-- ==== Sys2Proof/Machine/Spi.lean ====
section
/-! DEFINITION. The forerunner SPI port (R330, R331). A frame reaches the port as its fields; its CRC-16 is the one that the controller
sent. -/

namespace Sys2Proof.Machine

/-- R332: LEG_CTRL.EN: the port takes frames. -/
def legOn (s : State) : Bool := decide (fget s Reg.LEG_CTRL Reg.LEG_CTRL_EN = 1)

/-- R330: LAST_NAK. -/
def lastNak (s : State) (b : Bool) : State := fset s Reg.LEG_STATUS Reg.LEG_STATUS_LAST_NAK (b2n b)

/-- R330: a frame that the controller ends with a CRC: ignored while the port is disabled, discarded where the CRC does not cover
`bytes`, otherwise handled. -/
def framed (s : State) (bytes : List Nat) (crc : Nat) (f : State → State) : State :=
  if !legOn s then s
  else
    let s1 := bump s (Reg.LEG_CNT 0)
    if crc16 bytes = crc then f (lastNak s1 false) else lastNak (bump s1 (Reg.LEG_CNT 1)) true

/-- R330: bytes returned with their CRC-16. -/
def answerSpi (s : State) (l : List Nat) : State := emit s (.spi (l ++ beBytes (crc16 l) 2))

/-- R330: READ_ID. -/
def readIdSpi (s : State) : State :=
  if !legOn s then s else answerSpi (bump s (Reg.LEG_CNT 0)) (beBytes (rget s Reg.GLB_ID).toNat 4)

/-- R330: READ_ID. -/
def execReadId (s : State) : Host.Outcome State Fault Refusal := done s (readIdSpi s)

/-- R330: the status byte: CPL_AVAIL, QFULL, LAST_NAK, HALTED, DISABLED. -/
def spiStatus (s : State) : Nat :=
  b2n (!s.spi.cpls.isEmpty) + 2 * b2n s.spi.qfull + 4 * fget s Reg.LEG_STATUS Reg.LEG_STATUS_LAST_NAK + 8 * b2n (halted s) + 16 * b2n (!legOn s)

/-- R330, R332: READ_STATUS answers on a disabled port too, with DISABLED set. -/
def execReadStatus (s : State) : Host.Outcome State Fault Refusal :=
  done s (emit (if legOn s then bump s (Reg.LEG_CNT 0) else s) (.spi [spiStatus s]))

/-- R313, R331: both queues have room for a descriptor and what it may owe. -/
def spiRoom (s : State) : Bool :=
  decide (s.spi.queue.length < 16) && decide (s.spi.cpls.length + s.spi.owed + 2 ≤ 16)

/-- R331: a format 1 descriptor joins the queue; without room the frame is discarded, and QFULL and LAST_NAK set. -/
def spiQueue (s : State) (raw : BitVec 512) (img : Option (BitVec 8192)) : State :=
  if !spiRoom s then lastNak { s with spi := { s.spi with qfull := true } } true
  else
    let o := newOrder s 32 true raw
    let e := Entry.mk raw true 32 (fget s Reg.LEG_CTRL Reg.LEG_CTRL_AS) 0 s.now s.now 0 o.1 img false false 0 none none o.2.hif.entrySeq 0 [] 0
    let s1 := { o.2 with
      hif := { o.2.hif with entrySeq := o.2.hif.entrySeq + 1 },
      spi := { o.2.spi with queue := o.2.spi.queue ++ [e], owed := o.2.spi.owed + 1, qfull := false } }
    bump (fset s1 Reg.LEG_STATUS Reg.LEG_STATUS_QLEN s1.spi.queue.length) (Reg.LEG_CNT 2)

/-- R330, R331: SUBMIT. -/
def execSubmit (d : BitVec 256) (crc : BitVec 16) (s : State) : Host.Outcome State Fault Refusal :=
  done s (framed s (0x02 :: leBytes d.toNat 32) crc.toNat (fun s => spiQueue s (BitVec.ofNat 512 d.toNat) none))

/-- R318: the format 1 CHART of a slot and TAG. -/
def chartDesc (slot tag : Nat) : BitVec 512 := BitVec.ofNat 512 (3 + slot * 2 ^ 16 + tag * 2 ^ 32)

/-- R330, R331: LOAD_CHART. -/
def execLoadChart (slot : BitVec 16) (tag : BitVec 32) (img : BitVec 8192) (crc : BitVec 16) (s : State) :
    Host.Outcome State Fault Refusal :=
  done s (framed s (0x20 :: (beBytes slot.toNat 2 ++ beBytes tag.toNat 4 ++ leBytes img.toNat 1024)) crc.toNat
    (fun s => spiQueue s (chartDesc slot.toNat tag.toNat) (some img)))

/-- Bytes for which the specification states no value. -/
def openBytes (s : State) : Nat → State × List Nat
  | 0 => (s, [])
  | n + 1 =>
    let d := draw s
    let r := openBytes d.2 n
    (r.1, (Config.openWord d.1).toNat % 256 :: r.2)

/-- R330: READ_CPL: the oldest record, removed after a complete read; with none waiting the bytes are open. -/
def readCplSpi (s : State) (complete : Bool) : State :=
  if !legOn s then s
  else
    let s1 := bump s (Reg.LEG_CNT 0)
    match s1.spi.cpls with
    | [] =>
      let r := openBytes s1 32
      answerSpi r.1 r.2
    | c :: rest =>
      let s2 := answerSpi s1 (leBytes c.toNat 32)
      if complete then
        bump (fset { s2 with spi := { s2.spi with cpls := rest } } Reg.LEG_STATUS Reg.LEG_STATUS_CPLS rest.length) (Reg.LEG_CNT 3)
      else s2

/-- R330: READ_CPL. -/
def execReadCpl (complete : Bool) (s : State) : Host.Outcome State Fault Refusal := done s (readCplSpi s complete)

/-- R330, R331: READ_REG: a word of the device address space. -/
def execReadReg (a : BitVec 24) (s : State) : Host.Outcome State Fault Refusal :=
  done s (if !legOn s then s else
    (let r := busRead (bump s (Reg.LEG_CNT 0)) .leg a.toNat
     answerSpi r.1 (beBytes r.2.toNat 4)))

/-- R330, R331: WRITE_REG. -/
def execWriteReg (a : BitVec 24) (v : BitVec 32) (crc : BitVec 16) (s : State) : Host.Outcome State Fault Refusal :=
  done s (framed s (0x12 :: (beBytes a.toNat 3 ++ beBytes v.toNat 4)) crc.toNat (fun s => busWrite s .leg a.toNat v.toNat 15))

/-- R331: both queues emptied and the owed records discarded; accepted bells stand. -/
def spiReset (s : State) : State :=
  let left := (s.hif.fetched.filter (fun e => !decide (e.src = 32) || e.tIn.isSome)).map
    (fun e => if e.src = 32 then { e with src := 64 } else e)
  let s1 := { s with
    spi := { s.spi with cpls := [], owed := 0, queue := [], qfull := false },
    hif := { s.hif with fetched := left },
    bel := { s.bel with
      bells := s.bel.bells.map (fun b => { b with src := (if b.src = 32 then 64 else b.src) }),
      checks := s.bel.checks.map (fun c => { c with src := (if c.src = 32 then 64 else c.src) }) } }
  fset (fset s1 Reg.LEG_STATUS Reg.LEG_STATUS_QLEN 0) Reg.LEG_STATUS Reg.LEG_STATUS_CPLS 0

/-- R330, R331: RESET_PORT: two good frames, the second within 1 ms of the first. -/
def execResetPort (gapNs : Nat) (crc1 crc2 : BitVec 16) (s : State) : Host.Outcome State Fault Refusal :=
  done s (framed s [0x66] crc1.toNat (fun s => framed s [0x99] crc2.toNat (fun s => if gapNs ≤ 1000000 then spiReset s else s)))

end Sys2Proof.Machine
end

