-- ==== Sys2Proof/Machine/Dispatch.lean ====
section
/-! DEFINITION. The command table: one arm per constructor, each a direct call of its meaning. -/

namespace Sys2Proof.Machine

**Instructions to follow**. Find the string "Bool" in the material above. Then copy each line that has it.

**Reply to the task**.
def legOn (s : State) : Bool := decide (fget s Reg.LEG_CTRL Reg.LEG_CTRL_EN = 1)
def lastNak (s : State) (b : Bool) : State := fset s Reg.LEG_STATUS Reg.LEG_STATUS_LAST_NAK (b2n b)
def spiRoom (s : State) : Bool :=
def readCplSpi (s : State) (complete : Bool) : State :=
def execReadCpl (complete : Bool) (s : State) : Host.Outcome State Fault Refusal := done s (readCplSpi s complete)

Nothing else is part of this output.